Turkey, once held up as the ideal moderate Islamic nation, is unraveling and we have totally lost influence there. And forget Sudan, Pakistan, Yemen, Afghanistan, or the Central African Republic.

I could go on.

Making this list late last night got me good and depressed. What, happened, I wondered, to all that initial promise now so dissipated?

One could say that sometimes out of nationalistic chaos a new, preferable order will emerge. What we are seeing are the final gasps of a failed colonial paradigm. The remnants of 18th century empires; the redrawing of the redrawn borders at the end the First World War; and yes, America's economic empire. All are in their death throes. And death throes are always painful and difficult.

On the other hand, I thought, might there be some important cases where the Obama foreign policy is actually working?

What about India, I asked myself. I haven't heard much from there recently except occasional nuclear saber rattling over border disputes with Pakistan. Weren't we substantially estranged from them during the Cold War? Wasn't India tilted toward the Soviets? Yes, but haven't we in recent years been able to establish a "special relationship" with them? Facilitated by that fact that both of us are leery of China? Actually, hasn't Barack Obama been adept at maintaining and filling in the details of what that special relationship could mean? Didn't he call our relationship with India the "defining partnership of the 21st century"?
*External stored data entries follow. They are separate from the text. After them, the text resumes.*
/-- The cameras' destinations of a product under the normal or the cool sets. -/
def dests (cams : List Camera) (cool : Bool) (k : Nat) : List Nat :=
  (cams.filter (fun c => (c.codes cool).contains k)).map (fun c => c.dest.getD k 0)

/-- S of a product at one destination (R169): a ring's stride, the minimum stride on NL. -/
def State.sizeAt (s : State) (st : Settings) (k dest : Nat) : Nat :=
  bufferBytes k st.disp.mode st.compat (if dest = 254 then 0 else (s.ring dest).stride.toNat)

/-- The products of a set of cameras. -/
def codesOf (cams : List Camera) (cool : Bool) : List Nat := (List.range 10).filter (fun k => !(dests cams cool k).isEmpty)

/-- C of a pipeline (R170). -/
def State.memoryTraffic (s : State) (st : Settings) (cams : List Camera) (cool : Bool) : Nat :=
  221120512 + ((codesOf cams cool).map (fun k =>
    let ds := dests cams cool k
    (ds.map (s.sizeAt st k)).foldl max 0 * (1 + ds.length))).sum

/-- Bytes per frame to rings (R171). -/
def State.ringTraffic (s : State) (st : Settings) (cams : List Camera) (cool : Bool) : Nat :=
  ((codesOf cams cool).map (fun k => (((dests cams cool k).filter (· ≠ 254)).map (s.sizeAt st k)).sum)).sum

/-- Bytes per frame to the NL lanes (R172). -/
def State.nlTraffic (s : State) (st : Settings) (cams : List Camera) (cool : Bool) : Nat :=
  ((codesOf cams cool).map (fun k => (((dests cams cool k).filter (· = 254)).map (s.sizeAt st k)).sum)).sum

/-- A pipeline as the budgets see it: whether it is enabled, its rate code, settings and cameras. -/
structure Load where
  on : Bool
  rate : Nat
  st : Settings
  cams : List Camera
  deriving DecidableEq, Repr

/-- The enabled pipelines. -/
def enabled (ls : List Load) : List Load := ls.filter Load.on

/-- Σ x · f_max in units of 125 MHz / (4 · P_min of FRATE 0). -/
def weighted (ls : List Load) (x : Load → Nat) : Nat := (ls.map (fun l => x l * 2 ^ (2 - l.rate))).sum

/-- A bound in 0.1 MB/s in the same units. -/
def within (n bound : Nat) : Bool := decide (n * 125000000 ≤ bound * 100000 * (4 * pMin0))

/-- The link budget in 0.1 MB/s (R171). -/
def linkBudget (speed width : Nat) : Nat :=
  match speed, width with
  | 1, 1 => 2188 | 1, 2 => 4375 | 1, 4 => 8750
  | 2, 1 => 4375 | 2, 2 => 8750 | 2, 4 => 17500
  | 3, 1 => 8615 | 3, 2 => 17231 | 3, 4 => 34462
  | _, _ => 0

/-- The NL budget in 0.1 MB/s for the egress lanes in service (R172). -/
def nlBudget (egr : Nat) : Nat :=
  match egr % 2 + egr / 2 % 2 with
  | 0 => 0 | 1 => 8500 | _ => 17000

/-- R170 to R172 for the normal or the cool sets. What is bound to the NL lanes counts for a disabled pipeline too, at the
admitted rate of its settings (DEDUCED, notes/assumptions/96). -/
def State.dataBudget (s : State) (ls : List Load) (cool : Bool) : Bool :=
  within (weighted (enabled ls) (fun l => s.memoryTraffic l.st l.cams cool)) 224000 &&
    within (weighted (enabled ls) (fun l => s.ringTraffic l.st l.cams cool)) (linkBudget s.hif.link.1 s.hif.link.2) &&
    within (weighted ls (fun l => s.nlTraffic l.st l.cams cool)) (nlBudget (s.nl.egrReq.getD s.nl.egrEn))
Indeed he did, when he visited in 2010. So what have I been reading recently in the New York Times?

Sadly, more of the same.

As reported there, "Almost four years later, the United States and India have found themselves on opposite sides of the world's most important diplomatic issues," from Ukraine where India is siding with the Russians to disagreeing about U.S. military policy in Afghanistan.

A senior Indian diplomat summed matters up this way--"There is a feeling that no one in this administration is a champion of the India-U.S. relationship." That should not be. India is the second most populace nation and has a burgeoning economy. Having a sound relationship with them should be a national priority.

When looking for an explanation about how, in this instance, high hopes have been dashed, Jonah Blank, an analyst of the now nonpartisan RAND cooperation said--
In this administration there is a small group of people in the White House making all the decisions, so issues that are important but not urgent rarely get the attention they deserve.
This sounds sadly familiar. Many who have written about the inner workings of the Obama White House say the same thing--Obama has chosen to cut himself off from almost all outside influence and depends upon a very few ultra-trusted advisors who go back to his Chicago days.

He famously said after being elected, "Make no new friends in Washington." At that he has been remarkably successful

This may be a good approach to negotiating one's way though the political thicket in the Windy City but no way to run the world.